Principal Financial Group to Proceed Soon

October 2, 2001

The Principal Financial Group has slightly lowered the expected price range for its initial public offering but will hold the stock sale within 30 days as planned, the company said in a filing last week with the U.S. Securities and Exchange Commission, reports the Des Moines Register.

Principal is converting from a mutual insurance company to a publicly traded company. Principal policyholders were given a choice of receiving stock or cash. Money raised in the IPO will pay off policyholders who chose cash, and to pay restructuring costs.

In a separate action, a Rockford, Ill., woman has filed a lawsuit challenging the allocation method used by Des Moines-based Principal to decide how many shares policyholders will receive. The lawsuit filed in federal court in Rockford on Thursday by Esther Gayman, claims that Principal’s share allocation method was unfair to many policyholders. Gayman has asked that the lawsuit be designated a class action.

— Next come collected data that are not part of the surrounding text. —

/-! `eraseSegment` writes `array` only. -/

@[simp] theorem eraseSegment_seqr (s : State) (n : Nat) : (eraseSegment s n).seqr = s.seqr := rfl
@[simp] theorem eraseSegment_sm (s : State) (n : Nat) : (eraseSegment s n).sm = s.sm := rfl
@[simp] theorem eraseSegment_dir (s : State) (n : Nat) : (eraseSegment s n).dir = s.dir := rfl
@[simp] theorem eraseSegment_freezes (s : State) (n : Nat) : (eraseSegment s n).freezes = s.freezes := rfl
@[simp] theorem eraseSegment_batch (s : State) (n : Nat) : (eraseSegment s n).batch = s.batch := rfl
@[simp] theorem eraseSegment_commits (s : State) (n : Nat) : (eraseSegment s n).commits = s.commits := rfl
@[simp] theorem eraseSegment_eng (s : State) (n : Nat) : (eraseSegment s n).eng = s.eng := rfl
@[simp] theorem eraseSegment_inflight (s : State) (n : Nat) : (eraseSegment s n).inflight = s.inflight := rfl
@[simp] theorem eraseSegment_holder (s : State) (n : Nat) : (eraseSegment s n).holder = s.holder := rfl
@[simp] theorem eraseSegment_rc (s : State) (n : Nat) : (eraseSegment s n).rc = s.rc := rfl
@[simp] theorem eraseSegment_mu (s : State) (n : Nat) : (eraseSegment s n).mu = s.mu := rfl
@[simp] theorem eraseSegment_fu (s : State) (n : Nat) : (eraseSegment s n).fu = s.fu := rfl
@[simp] theorem eraseSegment_host (s : State) (n : Nat) : (eraseSegment s n).host = s.host := rfl
@[simp] theorem eraseSegment_staging (s : State) (n : Nat) : (eraseSegment s n).staging = s.staging := rfl
@[simp] theorem eraseSegment_alert (s : State) (n : Nat) : (eraseSegment s n).alert = s.alert := rfl
@[simp] theorem eraseSegment_ctl (s : State) (n : Nat) : (eraseSegment s n).ctl = s.ctl := rfl
@[simp] theorem eraseSegment_mgmt (s : State) (n : Nat) : (eraseSegment s n).mgmt = s.mgmt := rfl
@[simp] theorem eraseSegment_pins (s : State) (n : Nat) : (eraseSegment s n).pins = s.pins := rfl
@[simp] theorem eraseSegment_free (s : State) (n : Nat) : (eraseSegment s n).free = s.free := rfl
@[simp] theorem eraseSegment_pending (s : State) (n : Nat) : (eraseSegment s n).pending = s.pending := rfl

/-! `clearPins` writes `sm` only. -/

@[simp] theorem clearPins_array (s : State) : (clearPins s).array = s.array := rfl
@[simp] theorem clearPins_seqr (s : State) : (clearPins s).seqr = s.seqr := rfl
@[simp] theorem clearPins_dir (s : State) : (clearPins s).dir = s.dir := rfl
@[simp] theorem clearPins_freezes (s : State) : (clearPins s).freezes = s.freezes := rfl
@[simp] theorem clearPins_batch (s : State) : (clearPins s).batch = s.batch := rfl
@[simp] theorem clearPins_commits (s : State) : (clearPins s).commits = s.commits := rfl
@[simp] theorem clearPins_eng (s : State) : (clearPins s).eng = s.eng := rfl
@[simp] theorem clearPins_inflight (s : State) : (clearPins s).inflight = s.inflight := rfl
@[simp] theorem clearPins_holder (s : State) : (clearPins s).holder = s.holder := rfl
@[simp] theorem clearPins_rc (s : State) : (clearPins s).rc = s.rc := rfl
@[simp] theorem clearPins_mu (s : State) : (clearPins s).mu = s.mu := rfl
@[simp] theorem clearPins_fu (s : State) : (clearPins s).fu = s.fu := rfl
@[simp] theorem clearPins_host (s : State) : (clearPins s).host = s.host := rfl
@[simp] theorem clearPins_staging (s : State) : (clearPins s).staging = s.staging := rfl
@[simp] theorem clearPins_alert (s : State) : (clearPins s).alert = s.alert := rfl
@[simp] theorem clearPins_ctl (s : State) : (clearPins s).ctl = s.ctl := rfl
@[simp] theorem clearPins_mgmt (s : State) : (clearPins s).mgmt = s.mgmt := rfl
@[simp] theorem clearPins_pins (s : State) : (clearPins s).pins = s.pins := rfl
@[simp] theorem clearPins_free (s : State) : (clearPins s).free = s.free := rfl
@[simp] theorem clearPins_pending (s : State) : (clearPins s).pending = s.pending := rfl

/-! `emptyTable` writes `sm` only. -/

@[simp] theorem emptyTable_array (s : State) : (emptyTable s).array = s.array := rfl
@[simp] theorem emptyTable_seqr (s : State) : (emptyTable s).seqr = s.seqr := rfl
@[simp] theorem emptyTable_dir (s : State) : (emptyTable s).dir = s.dir := rfl
@[simp] theorem emptyTable_freezes (s : State) : (emptyTable s).freezes = s.freezes := rfl
@[simp] theorem emptyTable_batch (s : State) : (emptyTable s).batch = s.batch := rfl
@[simp] theorem emptyTable_commits (s : State) : (emptyTable s).commits = s.commits := rfl
@[simp] theorem emptyTable_eng (s : State) : (emptyTable s).eng = s.eng := rfl
@[simp] theorem emptyTable_inflight (s : State) : (emptyTable s).inflight = s.inflight := rfl
@[simp] theorem emptyTable_holder (s : State) : (emptyTable s).holder = s.holder := rfl
@[simp] theorem emptyTable_rc (s : State) : (emptyTable s).rc = s.rc := rfl
@[simp] theorem emptyTable_mu (s : State) : (emptyTable s).mu = s.mu := rfl
@[simp] theorem emptyTable_fu (s : State) : (emptyTable s).fu = s.fu := rfl
@[simp] theorem emptyTable_host (s : State) : (emptyTable s).host = s.host := rfl
@[simp] theorem emptyTable_staging (s : State) : (emptyTable s).staging = s.staging := rfl
@[simp] theorem emptyTable_alert (s : State) : (emptyTable s).alert = s.alert := rfl
@[simp] theorem emptyTable_ctl (s : State) : (emptyTable s).ctl = s.ctl := rfl
@[simp] theorem emptyTable_mgmt (s : State) : (emptyTable s).mgmt = s.mgmt := rfl
@[simp] theorem emptyTable_pins (s : State) : (emptyTable s).pins = s.pins := rfl
@[simp] theorem emptyTable_free (s : State) : (emptyTable s).free = s.free := rfl
@[simp] theorem emptyTable_pending (s : State) : (emptyTable s).pending = s.pending := rfl

/-! `clearAlerts` writes `alert` only. -/

@[simp] theorem clearAlerts_array (s : State) (v : Byte) : (clearAlerts s v).array = s.array := rfl
@[simp] theorem clearAlerts_seqr (s : State) (v : Byte) : (clearAlerts s v).seqr = s.seqr := rfl
@[simp] theorem clearAlerts_sm (s : State) (v : Byte) : (clearAlerts s v).sm = s.sm := rfl
@[simp] theorem clearAlerts_dir (s : State) (v : Byte) : (clearAlerts s v).dir = s.dir := rfl
@[simp] theorem clearAlerts_freezes (s : State) (v : Byte) : (clearAlerts s v).freezes = s.freezes := rfl
@[simp] theorem clearAlerts_batch (s : State) (v : Byte) : (clearAlerts s v).batch = s.batch := rfl
@[simp] theorem clearAlerts_commits (s : State) (v : Byte) : (clearAlerts s v).commits = s.commits := rfl
@[simp] theorem clearAlerts_eng (s : State) (v : Byte) : (clearAlerts s v).eng = s.eng := rfl
@[simp] theorem clearAlerts_inflight (s : State) (v : Byte) : (clearAlerts s v).inflight = s.inflight := rfl
@[simp] theorem clearAlerts_holder (s : State) (v : Byte) : (clearAlerts s v).holder = s.holder := rfl
@[simp] theorem clearAlerts_rc (s : State) (v : Byte) : (clearAlerts s v).rc = s.rc := rfl
@[simp] theorem clearAlerts_mu (s : State) (v : Byte) : (clearAlerts s v).mu = s.mu := rfl
@[simp] theorem clearAlerts_fu (s : State) (v : Byte) : (clearAlerts s v).fu = s.fu := rfl
@[simp] theorem clearAlerts_host (s : State) (v : Byte) : (clearAlerts s v).host = s.host := rfl
@[simp] theorem clearAlerts_staging (s : State) (v : Byte) : (clearAlerts s v).staging = s.staging := rfl
@[simp] theorem clearAlerts_ctl (s : State) (v : Byte) : (clearAlerts s v).ctl = s.ctl := rfl
@[simp] theorem clearAlerts_mgmt (s : State) (v : Byte) : (clearAlerts s v).mgmt = s.mgmt := rfl
@[simp] theorem clearAlerts_pins (s : State) (v : Byte) : (clearAlerts s v).pins = s.pins := rfl
@[simp] theorem clearAlerts_free (s : State) (v : Byte) : (clearAlerts s v).free = s.free := rfl
@[simp] theorem clearAlerts_pending (s : State) (v : Byte) : (clearAlerts s v).pending = s.pending := rfl

/-! `setMask` writes `alert` only. -/

@[simp] theorem setMask_array (s : State) (v : Byte) : (setMask s v).array = s.array := rfl
@[simp] theorem setMask_seqr (s : State) (v : Byte) : (setMask s v).seqr = s.seqr := rfl
@[simp] theorem setMask_sm (s : State) (v : Byte) : (setMask s v).sm = s.sm := rfl
@[simp] theorem setMask_dir (s : State) (v : Byte) : (setMask s v).dir = s.dir := rfl
@[simp] theorem setMask_freezes (s : State) (v : Byte) : (setMask s v).freezes = s.freezes := rfl
@[simp] theorem setMask_batch (s : State) (v : Byte) : (setMask s v).batch = s.batch := rfl
@[simp] theorem setMask_commits (s : State) (v : Byte) : (setMask s v).commits = s.commits := rfl
@[simp] theorem setMask_eng (s : State) (v : Byte) : (setMask s v).eng = s.eng := rfl
@[simp] theorem setMask_inflight (s : State) (v : Byte) : (setMask s v).inflight = s.inflight := rfl
@[simp] theorem setMask_holder (s : State) (v : Byte) : (setMask s v).holder = s.holder := rfl
@[simp] theorem setMask_rc (s : State) (v : Byte) : (setMask s v).rc = s.rc := rfl
@[simp] theorem setMask_mu (s : State) (v : Byte) : (setMask s v).mu = s.mu := rfl
@[simp] theorem setMask_fu (s : State) (v : Byte) : (setMask s v).fu = s.fu := rfl
@[simp] theorem setMask_host (s : State) (v : Byte) : (setMask s v).host = s.host := rfl
@[simp] theorem setMask_staging (s : State) (v : Byte) : (setMask s v).staging = s.staging := rfl
@[simp] theorem setMask_ctl (s : State) (v : Byte) : (setMask s v).ctl = s.ctl := rfl
@[simp] theorem setMask_mgmt (s : State) (v : Byte) : (setMask s v).mgmt = s.mgmt := rfl
@[simp] theorem setMask_pins (s : State) (v : Byte) : (setMask s v).pins = s.pins := rfl
@[simp] theorem setMask_free (s : State) (v : Byte) : (setMask s v).free = s.free := rfl
@[simp] theorem setMask_pending (s : State) (v : Byte) : (setMask s v).pending = s.pending := rfl

/-! `setRecthr` writes `ctl` only. -/

@[simp] theorem setRecthr_array (s : State) (v : Byte) : (setRecthr s v).array = s.array := rfl
@[simp] theorem setRecthr_seqr (s : State) (v : Byte) : (setRecthr s v).seqr = s.seqr := rfl
@[simp] theorem setRecthr_sm (s : State) (v : Byte) : (setRecthr s v).sm = s.sm := rfl
@[simp] theorem setRecthr_dir (s : State) (v : Byte) : (setRecthr s v).dir = s.dir := rfl
@[simp] theorem setRecthr_freezes (s : State) (v : Byte) : (setRecthr s v).freezes = s.freezes := rfl
@[simp] theorem setRecthr_batch (s : State) (v : Byte) : (setRecthr s v).batch = s.batch := rfl
@[simp] theorem setRecthr_commits (s : State) (v : Byte) : (setRecthr s v).commits = s.commits := rfl
@[simp] theorem setRecthr_eng (s : State) (v : Byte) : (setRecthr s v).eng = s.eng := rfl
@[simp] theorem setRecthr_inflight (s : State) (v : Byte) : (setRecthr s v).inflight = s.inflight := rfl
@[simp] theorem setRecthr_holder (s : State) (v : Byte) : (setRecthr s v).holder = s.holder := rfl
@[simp] theorem setRecthr_rc (s : State) (v : Byte) : (setRecthr s v).rc = s.rc := rfl
@[simp] theorem setRecthr_mu (s : State) (v : Byte) : (setRecthr s v).mu = s.mu := rfl
@[simp] theorem setRecthr_fu (s : State) (v : Byte) : (setRecthr s v).fu = s.fu := rfl
@[simp] theorem setRecthr_host (s : State) (v : Byte) : (setRecthr s v).host = s.host := rfl
@[simp] theorem setRecthr_staging (s : State) (v : Byte) : (setRecthr s v).staging = s.staging := rfl
@[simp] theorem setRecthr_alert (s : State) (v : Byte) : (setRecthr s v).alert = s.alert := rfl
@[simp] theorem setRecthr_mgmt (s : State) (v : Byte) : (setRecthr s v).mgmt = s.mgmt := rfl
@[simp] theorem setRecthr_pins (s : State) (v : Byte) : (setRecthr s v).pins = s.pins := rfl
@[simp] theorem setRecthr_free (s : State) (v : Byte) : (setRecthr s v).free = s.free := rfl
@[simp] theorem setRecthr_pending (s : State) (v : Byte) : (setRecthr s v).pending = s.pending := rfl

The allocation method used by Principal gives each policyholder a fixed allocation of 100 shares, but customers can receive additional shares based on their policy’s past and future contributions to surplus. The lawsuit says the company should consider only past contributions to surplus. It also contends that group policyholders — businesses that provide insurance for employees — receive too many shares.

The law firm representing Gayman, Malakoff Doyle and Finberg of Pittsburgh, is involved in similar class actions against John Hancock Financial and Metropolitan Life, two insurance companies that also made recent changes from mutual to public-share ownership. Gayman has requested a jury trial and requests declaratory relief and damages.

In the SEC filing, Principal said it expects shares to sell for $17 to $20 per share. The earlier estimate was $18.50 to $20.50. Principal plans to sell 100 million shares to the public. At the new price, the sale would raise up to $2 billion. The exact issuing price will be determined when the sale occurs.

Principal has estimated it will have insurance losses of between $9 million and $12 million as the result of mostly life insurance claims stemming from the terrorist attacks Sept. 11. A Bloomberg index that tracks the stocks of leading insurance companies showed a drop of nearly 12 percent in shareholder value after the terrorist attacks, but all of that value and a little more has been gained back during the past week.